__GIVEN INFORMATION__.
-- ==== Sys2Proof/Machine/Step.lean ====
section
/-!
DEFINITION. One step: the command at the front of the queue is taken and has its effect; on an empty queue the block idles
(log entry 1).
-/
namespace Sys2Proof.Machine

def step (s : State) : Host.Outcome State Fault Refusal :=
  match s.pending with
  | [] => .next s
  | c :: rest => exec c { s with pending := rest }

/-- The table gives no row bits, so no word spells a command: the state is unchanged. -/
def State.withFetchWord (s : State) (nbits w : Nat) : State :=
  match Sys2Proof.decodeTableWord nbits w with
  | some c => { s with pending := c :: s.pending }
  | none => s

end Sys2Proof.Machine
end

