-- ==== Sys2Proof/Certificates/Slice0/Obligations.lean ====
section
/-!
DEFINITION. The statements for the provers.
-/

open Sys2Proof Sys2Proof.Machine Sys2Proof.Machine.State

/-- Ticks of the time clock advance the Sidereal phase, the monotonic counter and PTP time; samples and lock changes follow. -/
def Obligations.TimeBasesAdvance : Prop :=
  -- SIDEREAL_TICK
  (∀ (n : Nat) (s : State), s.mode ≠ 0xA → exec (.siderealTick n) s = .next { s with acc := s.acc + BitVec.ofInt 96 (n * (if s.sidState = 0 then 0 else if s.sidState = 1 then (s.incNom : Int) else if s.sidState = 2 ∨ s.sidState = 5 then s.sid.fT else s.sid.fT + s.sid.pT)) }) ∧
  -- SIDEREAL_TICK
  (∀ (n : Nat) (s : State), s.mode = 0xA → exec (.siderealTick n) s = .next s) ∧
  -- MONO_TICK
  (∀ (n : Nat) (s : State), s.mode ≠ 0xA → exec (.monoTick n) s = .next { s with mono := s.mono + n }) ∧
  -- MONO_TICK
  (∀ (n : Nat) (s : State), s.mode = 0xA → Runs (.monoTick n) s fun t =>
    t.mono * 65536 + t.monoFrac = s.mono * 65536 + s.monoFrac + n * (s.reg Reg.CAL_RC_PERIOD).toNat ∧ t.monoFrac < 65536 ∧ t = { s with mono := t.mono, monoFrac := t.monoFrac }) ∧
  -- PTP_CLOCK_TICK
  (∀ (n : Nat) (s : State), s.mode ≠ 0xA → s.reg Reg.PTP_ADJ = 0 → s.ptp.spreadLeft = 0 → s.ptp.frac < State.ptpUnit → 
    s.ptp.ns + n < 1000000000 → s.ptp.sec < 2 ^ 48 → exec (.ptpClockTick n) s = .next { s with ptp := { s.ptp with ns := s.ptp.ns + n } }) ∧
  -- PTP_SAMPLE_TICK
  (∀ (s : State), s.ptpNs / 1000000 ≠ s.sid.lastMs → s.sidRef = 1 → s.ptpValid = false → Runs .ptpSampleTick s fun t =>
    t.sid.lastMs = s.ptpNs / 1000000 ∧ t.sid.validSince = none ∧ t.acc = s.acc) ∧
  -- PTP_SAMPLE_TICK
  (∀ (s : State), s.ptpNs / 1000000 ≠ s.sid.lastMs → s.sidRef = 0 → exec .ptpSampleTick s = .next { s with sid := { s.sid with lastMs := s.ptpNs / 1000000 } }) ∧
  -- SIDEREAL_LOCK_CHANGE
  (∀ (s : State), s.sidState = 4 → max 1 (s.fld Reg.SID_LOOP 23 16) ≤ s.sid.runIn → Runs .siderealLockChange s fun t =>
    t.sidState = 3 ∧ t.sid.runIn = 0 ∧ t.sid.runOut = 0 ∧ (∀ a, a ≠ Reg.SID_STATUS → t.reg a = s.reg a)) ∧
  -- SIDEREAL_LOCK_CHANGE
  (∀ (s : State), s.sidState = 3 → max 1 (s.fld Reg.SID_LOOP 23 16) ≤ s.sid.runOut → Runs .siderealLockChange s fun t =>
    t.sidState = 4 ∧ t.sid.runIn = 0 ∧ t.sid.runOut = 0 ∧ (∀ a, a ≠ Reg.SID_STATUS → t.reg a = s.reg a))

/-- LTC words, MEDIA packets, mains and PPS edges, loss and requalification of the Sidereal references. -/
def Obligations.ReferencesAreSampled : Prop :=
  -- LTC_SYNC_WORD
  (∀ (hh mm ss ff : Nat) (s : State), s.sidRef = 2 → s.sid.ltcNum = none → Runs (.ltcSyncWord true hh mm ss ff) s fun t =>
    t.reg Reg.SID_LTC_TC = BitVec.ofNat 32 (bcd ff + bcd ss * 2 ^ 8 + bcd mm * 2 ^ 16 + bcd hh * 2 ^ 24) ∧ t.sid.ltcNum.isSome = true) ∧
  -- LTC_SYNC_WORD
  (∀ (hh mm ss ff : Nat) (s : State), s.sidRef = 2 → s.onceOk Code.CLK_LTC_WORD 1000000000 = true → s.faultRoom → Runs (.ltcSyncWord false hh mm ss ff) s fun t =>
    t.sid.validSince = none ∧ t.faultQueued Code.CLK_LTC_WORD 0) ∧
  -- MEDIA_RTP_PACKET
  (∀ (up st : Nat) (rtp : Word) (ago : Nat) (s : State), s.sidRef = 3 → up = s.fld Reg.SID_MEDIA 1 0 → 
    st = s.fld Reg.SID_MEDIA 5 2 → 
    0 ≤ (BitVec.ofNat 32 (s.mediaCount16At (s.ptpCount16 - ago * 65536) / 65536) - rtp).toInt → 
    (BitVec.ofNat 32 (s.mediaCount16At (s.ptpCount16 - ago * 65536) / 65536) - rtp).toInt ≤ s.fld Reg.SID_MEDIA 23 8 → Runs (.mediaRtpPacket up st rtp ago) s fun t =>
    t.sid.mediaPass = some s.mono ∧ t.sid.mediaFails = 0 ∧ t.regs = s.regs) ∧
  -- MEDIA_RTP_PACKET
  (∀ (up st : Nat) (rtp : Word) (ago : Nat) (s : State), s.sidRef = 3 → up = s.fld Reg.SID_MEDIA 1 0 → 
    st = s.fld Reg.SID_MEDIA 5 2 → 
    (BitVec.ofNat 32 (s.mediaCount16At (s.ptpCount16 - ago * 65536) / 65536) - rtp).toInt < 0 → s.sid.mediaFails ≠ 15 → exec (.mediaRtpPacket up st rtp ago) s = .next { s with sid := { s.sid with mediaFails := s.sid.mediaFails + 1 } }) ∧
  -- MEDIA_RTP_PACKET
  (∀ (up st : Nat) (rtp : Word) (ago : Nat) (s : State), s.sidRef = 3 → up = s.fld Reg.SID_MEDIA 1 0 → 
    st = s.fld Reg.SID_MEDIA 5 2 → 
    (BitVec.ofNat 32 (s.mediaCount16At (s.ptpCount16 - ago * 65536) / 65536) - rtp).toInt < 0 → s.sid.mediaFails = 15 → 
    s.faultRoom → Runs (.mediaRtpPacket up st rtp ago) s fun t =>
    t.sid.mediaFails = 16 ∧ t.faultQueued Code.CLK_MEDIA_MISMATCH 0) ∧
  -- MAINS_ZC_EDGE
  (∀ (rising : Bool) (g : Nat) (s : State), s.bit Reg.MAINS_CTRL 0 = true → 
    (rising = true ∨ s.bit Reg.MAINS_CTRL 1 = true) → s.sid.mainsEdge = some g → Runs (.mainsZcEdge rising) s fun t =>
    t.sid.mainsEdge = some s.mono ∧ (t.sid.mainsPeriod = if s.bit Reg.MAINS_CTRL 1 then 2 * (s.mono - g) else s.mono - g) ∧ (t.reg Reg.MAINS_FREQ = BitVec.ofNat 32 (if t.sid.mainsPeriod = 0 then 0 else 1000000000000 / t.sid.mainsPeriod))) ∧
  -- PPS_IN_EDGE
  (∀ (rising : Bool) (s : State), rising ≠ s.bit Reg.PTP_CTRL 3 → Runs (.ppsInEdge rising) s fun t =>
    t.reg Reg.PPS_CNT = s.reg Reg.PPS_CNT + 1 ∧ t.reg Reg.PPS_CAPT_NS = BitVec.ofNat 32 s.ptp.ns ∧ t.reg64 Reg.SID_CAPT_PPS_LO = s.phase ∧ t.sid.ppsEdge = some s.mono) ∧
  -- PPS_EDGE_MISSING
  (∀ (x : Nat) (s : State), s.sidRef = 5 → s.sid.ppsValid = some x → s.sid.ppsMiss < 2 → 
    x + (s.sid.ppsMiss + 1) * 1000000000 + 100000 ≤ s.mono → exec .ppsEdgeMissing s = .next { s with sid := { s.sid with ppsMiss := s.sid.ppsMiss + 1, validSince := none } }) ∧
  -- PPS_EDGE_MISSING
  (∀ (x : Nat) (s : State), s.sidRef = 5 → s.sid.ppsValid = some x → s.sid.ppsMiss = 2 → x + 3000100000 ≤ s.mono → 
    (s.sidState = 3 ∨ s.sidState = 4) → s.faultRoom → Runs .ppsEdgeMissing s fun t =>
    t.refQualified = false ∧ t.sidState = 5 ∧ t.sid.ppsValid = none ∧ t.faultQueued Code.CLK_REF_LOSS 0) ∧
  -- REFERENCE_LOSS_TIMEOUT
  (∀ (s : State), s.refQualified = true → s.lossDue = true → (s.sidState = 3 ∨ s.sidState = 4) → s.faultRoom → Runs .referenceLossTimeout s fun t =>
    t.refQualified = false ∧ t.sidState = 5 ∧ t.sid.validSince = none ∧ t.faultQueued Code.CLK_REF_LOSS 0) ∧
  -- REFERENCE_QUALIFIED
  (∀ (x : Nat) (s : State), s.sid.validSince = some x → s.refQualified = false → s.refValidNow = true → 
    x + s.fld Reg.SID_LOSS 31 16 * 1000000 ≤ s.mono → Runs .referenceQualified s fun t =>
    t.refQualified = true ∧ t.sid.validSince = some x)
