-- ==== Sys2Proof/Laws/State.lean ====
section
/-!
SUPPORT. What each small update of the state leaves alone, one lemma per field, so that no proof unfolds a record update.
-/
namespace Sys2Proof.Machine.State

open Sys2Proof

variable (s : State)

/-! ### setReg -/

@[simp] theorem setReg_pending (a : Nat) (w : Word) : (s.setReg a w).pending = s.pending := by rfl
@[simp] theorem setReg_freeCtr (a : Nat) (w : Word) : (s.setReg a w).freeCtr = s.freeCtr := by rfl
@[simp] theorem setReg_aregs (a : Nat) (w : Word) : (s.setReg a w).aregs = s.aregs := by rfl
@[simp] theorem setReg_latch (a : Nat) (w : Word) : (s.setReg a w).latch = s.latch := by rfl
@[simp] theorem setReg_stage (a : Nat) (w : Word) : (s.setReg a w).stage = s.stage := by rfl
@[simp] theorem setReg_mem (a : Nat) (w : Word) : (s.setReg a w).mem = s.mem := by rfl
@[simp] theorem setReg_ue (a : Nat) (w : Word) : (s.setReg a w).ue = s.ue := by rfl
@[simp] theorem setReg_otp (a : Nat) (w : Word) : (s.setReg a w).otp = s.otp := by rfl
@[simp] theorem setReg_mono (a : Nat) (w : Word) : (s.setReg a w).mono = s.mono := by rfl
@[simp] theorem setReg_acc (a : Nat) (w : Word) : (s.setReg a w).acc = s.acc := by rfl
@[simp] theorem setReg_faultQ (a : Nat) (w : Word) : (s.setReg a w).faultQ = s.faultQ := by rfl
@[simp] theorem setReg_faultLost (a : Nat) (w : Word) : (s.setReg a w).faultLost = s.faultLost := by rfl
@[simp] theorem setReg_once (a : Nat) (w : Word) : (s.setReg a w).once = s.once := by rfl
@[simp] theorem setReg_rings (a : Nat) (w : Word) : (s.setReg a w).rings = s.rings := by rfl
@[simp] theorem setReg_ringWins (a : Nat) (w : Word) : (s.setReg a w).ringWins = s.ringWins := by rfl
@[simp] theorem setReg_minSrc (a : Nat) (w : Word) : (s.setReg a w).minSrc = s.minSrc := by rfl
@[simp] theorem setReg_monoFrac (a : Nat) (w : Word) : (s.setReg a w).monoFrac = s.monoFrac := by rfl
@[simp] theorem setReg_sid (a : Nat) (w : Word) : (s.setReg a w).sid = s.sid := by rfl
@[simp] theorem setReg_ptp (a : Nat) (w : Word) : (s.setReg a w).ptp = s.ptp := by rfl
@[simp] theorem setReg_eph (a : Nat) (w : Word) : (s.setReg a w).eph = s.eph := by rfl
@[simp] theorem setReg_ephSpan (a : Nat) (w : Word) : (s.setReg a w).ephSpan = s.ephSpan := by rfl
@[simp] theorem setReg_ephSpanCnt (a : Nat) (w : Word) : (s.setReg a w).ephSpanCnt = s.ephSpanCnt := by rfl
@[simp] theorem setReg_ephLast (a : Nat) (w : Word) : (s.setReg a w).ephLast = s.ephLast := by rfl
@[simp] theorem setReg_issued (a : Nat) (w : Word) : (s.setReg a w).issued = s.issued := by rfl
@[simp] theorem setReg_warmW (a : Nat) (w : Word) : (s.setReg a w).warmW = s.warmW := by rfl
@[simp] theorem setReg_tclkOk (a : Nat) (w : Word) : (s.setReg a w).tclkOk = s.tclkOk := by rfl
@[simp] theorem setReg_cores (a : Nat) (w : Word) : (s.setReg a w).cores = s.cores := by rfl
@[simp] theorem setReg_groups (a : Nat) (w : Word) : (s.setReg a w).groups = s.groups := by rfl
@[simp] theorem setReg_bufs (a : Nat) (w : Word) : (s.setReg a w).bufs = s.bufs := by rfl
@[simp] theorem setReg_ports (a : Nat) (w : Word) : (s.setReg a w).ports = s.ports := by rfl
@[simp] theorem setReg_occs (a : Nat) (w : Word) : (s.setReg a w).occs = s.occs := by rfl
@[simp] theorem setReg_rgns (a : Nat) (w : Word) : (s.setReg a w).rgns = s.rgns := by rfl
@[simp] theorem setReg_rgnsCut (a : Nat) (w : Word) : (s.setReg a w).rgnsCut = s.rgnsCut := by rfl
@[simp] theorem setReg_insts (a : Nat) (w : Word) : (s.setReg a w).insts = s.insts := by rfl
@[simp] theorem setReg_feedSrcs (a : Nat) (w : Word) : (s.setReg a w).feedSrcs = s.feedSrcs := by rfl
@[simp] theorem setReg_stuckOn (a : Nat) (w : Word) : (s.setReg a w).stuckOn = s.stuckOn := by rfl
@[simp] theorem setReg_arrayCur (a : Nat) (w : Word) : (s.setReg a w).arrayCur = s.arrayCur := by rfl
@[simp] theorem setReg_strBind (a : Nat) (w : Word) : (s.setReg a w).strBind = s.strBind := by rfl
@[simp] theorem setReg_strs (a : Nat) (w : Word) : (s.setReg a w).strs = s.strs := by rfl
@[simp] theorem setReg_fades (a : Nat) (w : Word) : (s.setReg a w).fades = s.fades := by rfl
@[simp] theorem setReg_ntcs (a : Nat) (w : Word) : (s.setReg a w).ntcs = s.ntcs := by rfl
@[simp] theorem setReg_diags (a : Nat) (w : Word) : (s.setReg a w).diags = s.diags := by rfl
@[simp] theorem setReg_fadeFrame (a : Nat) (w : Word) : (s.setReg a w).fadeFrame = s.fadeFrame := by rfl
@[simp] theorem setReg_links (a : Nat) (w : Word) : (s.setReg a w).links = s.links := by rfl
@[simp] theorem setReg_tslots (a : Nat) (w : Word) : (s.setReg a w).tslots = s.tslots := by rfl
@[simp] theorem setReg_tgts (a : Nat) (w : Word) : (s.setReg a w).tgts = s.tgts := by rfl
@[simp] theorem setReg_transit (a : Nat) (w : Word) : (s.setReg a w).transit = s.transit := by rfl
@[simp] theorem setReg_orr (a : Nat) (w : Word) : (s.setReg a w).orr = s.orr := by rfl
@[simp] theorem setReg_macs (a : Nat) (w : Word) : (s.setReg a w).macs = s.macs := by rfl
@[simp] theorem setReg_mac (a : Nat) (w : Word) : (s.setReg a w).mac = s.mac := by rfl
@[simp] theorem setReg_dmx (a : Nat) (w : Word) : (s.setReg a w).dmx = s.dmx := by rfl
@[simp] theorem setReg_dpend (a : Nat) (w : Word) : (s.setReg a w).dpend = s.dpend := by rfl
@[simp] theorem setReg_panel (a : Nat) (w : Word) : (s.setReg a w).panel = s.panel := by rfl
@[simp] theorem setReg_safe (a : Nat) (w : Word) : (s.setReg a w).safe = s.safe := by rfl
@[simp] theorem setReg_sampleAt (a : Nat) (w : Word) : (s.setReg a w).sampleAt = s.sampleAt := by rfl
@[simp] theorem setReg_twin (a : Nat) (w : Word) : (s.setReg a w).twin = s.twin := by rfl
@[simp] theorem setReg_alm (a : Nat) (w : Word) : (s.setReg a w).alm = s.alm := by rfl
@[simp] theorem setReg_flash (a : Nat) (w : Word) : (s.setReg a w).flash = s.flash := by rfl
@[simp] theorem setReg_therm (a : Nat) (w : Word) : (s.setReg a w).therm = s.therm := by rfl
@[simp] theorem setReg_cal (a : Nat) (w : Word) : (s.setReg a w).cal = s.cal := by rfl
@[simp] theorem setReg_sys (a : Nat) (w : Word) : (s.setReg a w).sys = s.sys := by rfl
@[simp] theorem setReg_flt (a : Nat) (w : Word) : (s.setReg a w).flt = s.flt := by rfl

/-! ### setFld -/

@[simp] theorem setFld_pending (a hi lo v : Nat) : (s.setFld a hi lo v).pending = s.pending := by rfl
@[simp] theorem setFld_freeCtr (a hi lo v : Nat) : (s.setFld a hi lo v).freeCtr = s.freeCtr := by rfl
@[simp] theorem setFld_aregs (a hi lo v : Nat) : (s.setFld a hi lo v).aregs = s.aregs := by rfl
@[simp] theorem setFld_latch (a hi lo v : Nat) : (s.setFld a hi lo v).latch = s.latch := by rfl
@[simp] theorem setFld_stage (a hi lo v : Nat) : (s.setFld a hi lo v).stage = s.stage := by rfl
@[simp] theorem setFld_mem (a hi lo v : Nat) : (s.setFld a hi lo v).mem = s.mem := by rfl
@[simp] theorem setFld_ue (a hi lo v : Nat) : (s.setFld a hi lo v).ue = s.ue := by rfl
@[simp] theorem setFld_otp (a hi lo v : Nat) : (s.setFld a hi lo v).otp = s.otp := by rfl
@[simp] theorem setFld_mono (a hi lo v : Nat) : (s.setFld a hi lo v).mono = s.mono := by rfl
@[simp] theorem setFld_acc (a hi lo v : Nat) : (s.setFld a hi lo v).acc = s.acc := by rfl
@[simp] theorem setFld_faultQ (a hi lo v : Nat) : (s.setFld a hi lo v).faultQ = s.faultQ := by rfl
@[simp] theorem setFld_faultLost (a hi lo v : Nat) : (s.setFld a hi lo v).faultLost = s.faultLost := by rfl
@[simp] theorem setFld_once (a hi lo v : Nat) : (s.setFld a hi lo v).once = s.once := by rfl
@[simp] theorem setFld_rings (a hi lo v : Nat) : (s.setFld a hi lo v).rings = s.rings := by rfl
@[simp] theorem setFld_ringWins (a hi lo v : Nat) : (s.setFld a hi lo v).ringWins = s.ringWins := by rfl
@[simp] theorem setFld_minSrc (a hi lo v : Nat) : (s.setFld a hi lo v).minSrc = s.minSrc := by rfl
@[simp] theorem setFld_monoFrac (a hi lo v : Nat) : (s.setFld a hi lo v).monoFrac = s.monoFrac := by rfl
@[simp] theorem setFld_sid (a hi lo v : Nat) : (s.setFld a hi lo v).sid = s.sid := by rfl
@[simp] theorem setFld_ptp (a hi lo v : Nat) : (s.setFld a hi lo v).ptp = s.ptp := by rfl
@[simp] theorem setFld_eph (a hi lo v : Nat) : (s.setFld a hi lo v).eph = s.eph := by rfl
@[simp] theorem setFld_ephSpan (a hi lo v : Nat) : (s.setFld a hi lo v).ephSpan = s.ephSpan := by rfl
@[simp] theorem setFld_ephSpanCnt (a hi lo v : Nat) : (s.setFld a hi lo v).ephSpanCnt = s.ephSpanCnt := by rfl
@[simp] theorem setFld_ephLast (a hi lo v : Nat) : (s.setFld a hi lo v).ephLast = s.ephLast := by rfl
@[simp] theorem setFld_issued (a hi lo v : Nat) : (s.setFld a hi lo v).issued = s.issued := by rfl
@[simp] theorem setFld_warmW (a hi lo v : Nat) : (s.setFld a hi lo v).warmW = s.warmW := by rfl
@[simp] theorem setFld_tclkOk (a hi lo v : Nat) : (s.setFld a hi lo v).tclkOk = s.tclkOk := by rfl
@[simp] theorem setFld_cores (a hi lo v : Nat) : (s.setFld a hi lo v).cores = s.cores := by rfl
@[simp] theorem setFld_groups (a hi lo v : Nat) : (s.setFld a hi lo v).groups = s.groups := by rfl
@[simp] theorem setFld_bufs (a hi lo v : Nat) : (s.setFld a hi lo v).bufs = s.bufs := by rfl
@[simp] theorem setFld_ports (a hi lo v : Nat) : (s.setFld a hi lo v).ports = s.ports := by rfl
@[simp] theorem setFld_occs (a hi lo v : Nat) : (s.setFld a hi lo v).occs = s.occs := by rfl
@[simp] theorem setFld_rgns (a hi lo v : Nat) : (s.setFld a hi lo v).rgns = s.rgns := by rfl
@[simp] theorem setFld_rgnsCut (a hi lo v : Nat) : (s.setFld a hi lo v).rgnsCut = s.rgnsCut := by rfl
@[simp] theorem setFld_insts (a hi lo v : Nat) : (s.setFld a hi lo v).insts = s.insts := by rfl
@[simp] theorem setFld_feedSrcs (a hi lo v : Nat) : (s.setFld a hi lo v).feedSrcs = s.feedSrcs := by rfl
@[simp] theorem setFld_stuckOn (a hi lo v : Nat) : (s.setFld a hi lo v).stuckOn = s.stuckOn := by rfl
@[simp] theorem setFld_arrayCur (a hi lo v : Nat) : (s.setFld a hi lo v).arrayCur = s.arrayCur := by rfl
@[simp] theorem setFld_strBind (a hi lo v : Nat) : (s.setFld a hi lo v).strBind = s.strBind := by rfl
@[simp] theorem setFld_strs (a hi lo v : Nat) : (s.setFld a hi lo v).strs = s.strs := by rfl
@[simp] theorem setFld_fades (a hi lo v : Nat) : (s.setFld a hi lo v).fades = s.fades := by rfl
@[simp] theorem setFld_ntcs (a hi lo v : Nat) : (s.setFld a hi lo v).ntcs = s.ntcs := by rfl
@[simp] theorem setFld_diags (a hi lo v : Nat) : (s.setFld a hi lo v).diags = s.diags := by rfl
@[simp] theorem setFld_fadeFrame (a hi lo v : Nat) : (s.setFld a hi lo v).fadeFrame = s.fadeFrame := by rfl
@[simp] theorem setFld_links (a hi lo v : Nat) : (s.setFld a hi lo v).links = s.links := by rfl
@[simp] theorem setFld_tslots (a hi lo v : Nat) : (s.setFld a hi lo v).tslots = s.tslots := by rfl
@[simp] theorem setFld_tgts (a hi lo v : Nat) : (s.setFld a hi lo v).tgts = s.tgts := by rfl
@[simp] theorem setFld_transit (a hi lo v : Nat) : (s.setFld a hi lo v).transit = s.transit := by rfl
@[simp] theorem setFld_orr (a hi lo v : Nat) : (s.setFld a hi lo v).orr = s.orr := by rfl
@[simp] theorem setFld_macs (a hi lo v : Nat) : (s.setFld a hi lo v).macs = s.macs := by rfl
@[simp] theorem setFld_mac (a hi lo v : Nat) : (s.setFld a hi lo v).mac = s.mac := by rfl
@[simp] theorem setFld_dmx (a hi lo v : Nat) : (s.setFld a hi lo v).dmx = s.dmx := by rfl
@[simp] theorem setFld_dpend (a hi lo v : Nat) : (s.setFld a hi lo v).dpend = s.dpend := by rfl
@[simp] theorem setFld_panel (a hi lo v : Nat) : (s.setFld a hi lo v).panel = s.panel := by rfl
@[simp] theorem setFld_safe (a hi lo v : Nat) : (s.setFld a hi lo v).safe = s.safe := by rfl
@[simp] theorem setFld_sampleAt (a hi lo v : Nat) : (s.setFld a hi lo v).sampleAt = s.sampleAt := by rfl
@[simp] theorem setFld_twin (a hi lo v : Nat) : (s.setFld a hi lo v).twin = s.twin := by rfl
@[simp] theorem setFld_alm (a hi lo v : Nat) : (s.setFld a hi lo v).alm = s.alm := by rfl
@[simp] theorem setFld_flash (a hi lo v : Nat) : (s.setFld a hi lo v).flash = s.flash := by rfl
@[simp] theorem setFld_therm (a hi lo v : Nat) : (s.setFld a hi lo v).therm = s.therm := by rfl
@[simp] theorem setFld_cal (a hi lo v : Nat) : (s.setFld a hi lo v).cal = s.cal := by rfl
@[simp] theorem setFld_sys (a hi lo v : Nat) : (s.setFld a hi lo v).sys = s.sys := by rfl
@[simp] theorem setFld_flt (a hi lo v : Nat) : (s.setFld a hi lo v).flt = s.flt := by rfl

__HOW TO COMPLETE THIS TASK__. The entries above hold a line with "w).tclkOk = s.tclkOk := by rfl" and a later line with "w).groups = s.groups := by rfl". Write out exactly those lines and all lines between, nothing more.

__ANSWER SECTION__.
@[simp] theorem setReg_tclkOk (a : Nat) (w : Word) : (s.setReg a w).tclkOk = s.tclkOk := by rfl
@[simp] theorem setReg_cores (a : Nat) (w : Word) : (s.setReg a w).cores = s.cores := by rfl
@[simp] theorem setReg_groups (a : Nat) (w : Word) : (s.setReg a w).groups = s.groups := by rfl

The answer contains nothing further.